211I have considered and applied the legal principles outlined in 100 Bloor Street West. I have also reviewed and considered the costs submissions of both parties as well as the factors in Rule 57.01 and section 131(1) of the Courts of Justice Act. While I have found that the hours claimed are generally reasonable, I also note that they are slightly on the high side given the nature of the motions.
212I am also mindful that costs award should reflect more what the court views as a fair and reasonable amount that should be paid by the unsuccessful party rather than any exact measure of the actual costs to the successful litigant.: Zesta Engineering Ltd. v. Cloutier, para. 4. The amount fixed for costs must be fair, proportionate and within the expectations of the parties.

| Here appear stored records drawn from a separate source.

/-- A run that writes one value to one register. -/
theorem WritesAlike.of_setReg {s t t' : State} {a : Reg} (v : Byte) (ht : ∀ r, t.reg r = if a = r then v else s.reg r)
    (ht' : t'.reg a = v) (rest : SameBesideRegs t t') : WritesAlike [a] s t t' where
  kept r hr := by rw [ht, if_neg fun h => hr (List.mem_singleton.mpr h.symm)]
  alike r hr := by
    obtain rfl := List.mem_singleton.mp hr
    rw [ht, if_pos rfl, ht']
  rest := rest

@[simp] theorem regList_regByte (a : Reg) : regList (regByte a) = [a] := by simp [regList]

theorem regList_bad {o : Byte} (h : reg o = none) : regList o = [] := by simp [regList, h]

variable {ws : List Reg} {s s' t t' : State}

/-- One register operand: it is enough to look at the legal ones, where the registers `ws` agree beforehand if the
operand is bad. -/
theorem withReg_writesAlike {o : Byte} {k k' : Reg → State} (hs : SameBesideRegs s s')
    (h : withReg o s k = .next t) (h' : withReg o s' k' = .next t')
    (hk : ∀ a, o = regByte a → WritesAlike ws s (k a) (k' a))
    (hws : reg o = none → ∀ r ∈ ws, s'.reg r = s.reg r) : WritesAlike ws s t t' := by
  rcases withReg_next h with ⟨a, rfl, rfl⟩ | ⟨ho, rfl⟩
  · rw [withReg_regByte] at h'
    cases h'
    exact hk a rfl
  · rw [withReg_bad ho] at h'
    cases h'
    exact .of_reg_eq (fun _ => rfl) (fun _ => rfl) (hws ho) (hs.raise _)

/-- Two register operands, all of whose registers are read. -/
theorem withRegs_writesAlike {o1 o2 : Byte} {k k' : Reg → Reg → State} (hs : SameBesideRegs s s')
    (h : withRegs o1 o2 s k = .next t) (h' : withRegs o1 o2 s' k' = .next t')
    (hk : ∀ a b, o1 = regByte a → o2 = regByte b → WritesAlike ws s (k a b) (k' a b))
    (hws : ∀ r ∈ ws, s'.reg r = s.reg r) : WritesAlike ws s t t' := by
  rcases withRegs_next h with ⟨a, b, rfl, rfl, rfl⟩ | ⟨ho, rfl⟩ | ⟨a, rfl, ho, rfl⟩
  · rw [withRegs_regByte] at h'
    cases h'
    exact hk a b rfl rfl
  · rw [withRegs_bad_first ho] at h'
    cases h'
    exact .of_reg_eq (fun _ => rfl) (fun _ => rfl) hws (hs.raise _)
  · rw [withRegs_bad_second ho] at h'
    cases h'
    exact .of_reg_eq (fun _ => rfl) (fun _ => rfl) hws (hs.raise _)

/-- The row of R15 shared by the two-operand ALU operations: both registers read, the first written. -/
theorem binary_writesAlike {f : Byte → Byte → Byte} {o1 o2 : Byte} (hs : SameBesideRegs s s')
    (hr : ∀ r ∈ regList o1 ++ regList o2, s'.reg r = s.reg r)
    (h : binary f o1 o2 s = .next t) (h' : binary f o1 o2 s' = .next t') : WritesAlike (regList o1) s t t' := by
  refine withRegs_writesAlike hs h h' (fun a b ha hb => ?_) fun r hm => hr r (List.mem_append_left _ hm)
  subst ha hb
  have hra : s'.reg a = s.reg a := hr a (by simp)
  have hrb : s'.reg b = s.reg b := hr b (by simp)
  rw [regList_regByte]
  exact .of_setReg (f (s.reg a) (s.reg b)) (fun r => by simp) (by simp [hra, hrb]) ((hs.setReg _ _ _).advance 3)

end Sys2Proof.Machine
end

section
/-! O49: the table of registers read and written. One lemma for each row that is not a two-operand ALU operation. -/

namespace Sys2Proof.Machine

variable {s s' t t' : State}

theorem execLdi_writesAlike {o1 imm : Byte} (hs : SameBesideRegs s s')
    (h : execLdi o1 imm s = .next t) (h' : execLdi o1 imm s' = .next t') : WritesAlike (regList o1) s t t' := by
  refine withReg_writesAlike hs h h' (fun a ha => ?_) fun ho => by simp [regList_bad ho]
  subst ha
  rw [regList_regByte]
  exact .of_setReg imm (fun r => by simp) (by simp) ((hs.setReg a imm imm).advance 3)

theorem execNot_writesAlike {o1 : Byte} (hs : SameBesideRegs s s') (hr : ∀ r ∈ regList o1, s'.reg r = s.reg r)
    (h : execNot o1 s = .next t) (h' : execNot o1 s' = .next t') : WritesAlike (regList o1) s t t' := by
  refine withReg_writesAlike hs h h' (fun a ha => ?_) fun _ => hr
  subst ha
  have hra : s'.reg a = s.reg a := hr a (by simp)
  rw [regList_regByte]
  exact .of_setReg (aluNot (s.reg a)) (fun r => by simp) (by simp [hra]) ((hs.setReg _ _ _).advance 2)

theorem execPrn_writesAlike {o1 : Byte} (hs : SameBesideRegs s s') (hr : ∀ r ∈ regList o1, s'.reg r = s.reg r)
    (h : execPrn o1 s = .next t) (h' : execPrn o1 s' = .next t') : WritesAlike [] s t t' := by
  refine withReg_writesAlike hs h h' (fun a ha => ?_) fun _ => nofun
  subst ha
  rw [hr a (by simp)]
  exact .of_reg_eq (fun _ => rfl) (fun _ => rfl) nofun ((hs.emit _).advance 2)
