-- ==== Sys2Proof/Machine/StBase.lean ====
section
/-! DEFINITION. Event records (Table 15-3), rate-limit buckets (R475), sessions (R469) and the
Pentimento (R477). -/

namespace Sys2Proof.Machine

/-- An event record before its phase or commit flag is set (Table 15-3). -/
structure Record where
  code : Nat
  severity : Nat
  linkPlane : Bool
  /-- Source unit: 0 unpaired, 1 seat A, 2 seat B. -/
  unit : Nat
  seq : Nat
  time : Nat
  p0 : Word
  p1 : Word
  p2 : Word
  p3 : Word
deriving DecidableEq, Repr

/-- A rate-limit bucket (R475, R476). `upTo` is the time up to which multiples of the period
have been counted; `nextPeriod` and `nextBurst` are the settings as written, which take effect
at the next epoch boundary. -/
structure Bucket where
  period : Nat := 1000
  burst : Nat := 16
  tokens : Nat := 16
  suppressed : Nat := 0
  firstTime : Nat := 0
  lastTime : Nat := 0
  upTo : Nat := 0
  nextPeriod : Nat := 1000
  nextBurst : Nat := 16
  /-- Epoch in which the settings were written, while they wait. -/
  setIn : Option Nat := none
  shown : Nat := 0
deriving DecidableEq, Repr

/-- One session channel (R469 to R471). -/
structure Channel where
  /-- 0 none, 1 OPERATOR, 2 INSTALLER, 3 MAKER. -/
  role : Nat
  /-- Last write that needed the session, in world time. -/
  lastUse : Nat
  /-- Challenge bytes, and whether one is held unused. -/
  challenge : List Byte
  chalHeld : Bool
  chalRole : Nat
  /-- World time of the OPEN that drew the challenge. -/
  chalAt : Nat
  /-- Consecutive failures, kept in CI1 (R470). -/
  fails : Nat
  /-- World time at which OPEN is accepted again, kept in CI1. -/
  lockoutEnd : Nat
  /-- SEC_RESP0-7: response bytes. -/
  response : List Byte
deriving DecidableEq, Repr

/-- A channel after a power-on with no session. -/
def Channel.idle : Channel :=
  { role := 0, lastUse := 0, challenge := [], chalHeld := false, chalRole := 0, chalAt := 0,
    fails := 0, lockoutEnd := 0, response := List.replicate 32 0 }

/-- Roles and keys (R465 to R471). -/
structure Sec where
  /-- Channel 0, PCIe. -/
  pcie : Channel
  /-- Channel 1, the service port. -/
  svc : Channel
  /-- SEC_CFG.IDLE in seconds. -/
  idle : Nat
  /-- Programmed key slots of MAKER, INSTALLER and OPERATOR, each key 32 bytes (R467). -/
  makerKeys : List (List Byte)
  installerKeys : List (List Byte)
  operatorKeys : List (List Byte)
  /-- Words written to SEC_KEY_DATA since the last SEC_KEY_CTL write (R468). -/
  keyWords : List Word
  /-- SEC_KEY_STATUS.RESULT. -/
  keyResult : Nat
deriving DecidableEq, Repr

/-- The Pentimento (R477 to R482). -/
structure Pnt where
  /-- Programmed slots of the flash log by index: the 32 bytes as stored. -/
  slots : Tbl (List Byte)
  gen : Nat
  /-- Next slot, 0 to 65,536. -/
  next : Nat
  full : Bool
  clearing : Bool
  /-- Role that asked for the clear in progress, and records of the old log. -/
  clearRole : Nat
  clearOld : Nat
  /-- The clear in progress was interrupted by a reset and completes at boot (R481). -/
  clearAtBoot : Bool
  clearRefused : Bool
  rlRefused : Bool
  /-- PNT_CFG. -/
  classMask : Nat
  minSev : Nat
  dropped : Nat
  gap : Nat
  /-- Records lost since the last PENTIMENTO_GAP, and the first lost sequence number. -/
  gapPending : Nat
  gapFirst : Nat
  /-- PNT_IDX. -/
  idx : Nat
  /-- Records in the buffer of 4,096, oldest first. -/
  buffer : List Record
deriving DecidableEq, Repr

end Sys2Proof.Machine
end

213In this regard, taking a step back and considering the nature of the motions, the outcome of the motions, with the defendants being entirely successful, and considering the reasonable expectations of the parties, I order partial indemnity costs in the all-inclusive sum of $50,0000 payable by the plaintiff to the defendant Robert George.
214Further, the plaintiff shall pay costs to the defendant Michele on a partial indemnity basis in the amount of $30,000 inclusive of fees, disbursements and HST.
215With respect to the timing of the payment of costs, in Axton v. Kent, the Divisional Court confirmed that “it is salutary practice to order costs payable forthwith on interlocutory orders unless the justice of the case suggests otherwise.” In the immediate case, I see no reason to depart from the general practice that costs should be payable forthwith. In this regard, unless the parties agree otherwise, costs of the motions on a partial indemnity basis in the amounts as specified above, shall be payable by the plaintiff to the defendants within 30 days. (Rule 57.03(1)(a)).
216Order to go to reflect the wording of this endorsement.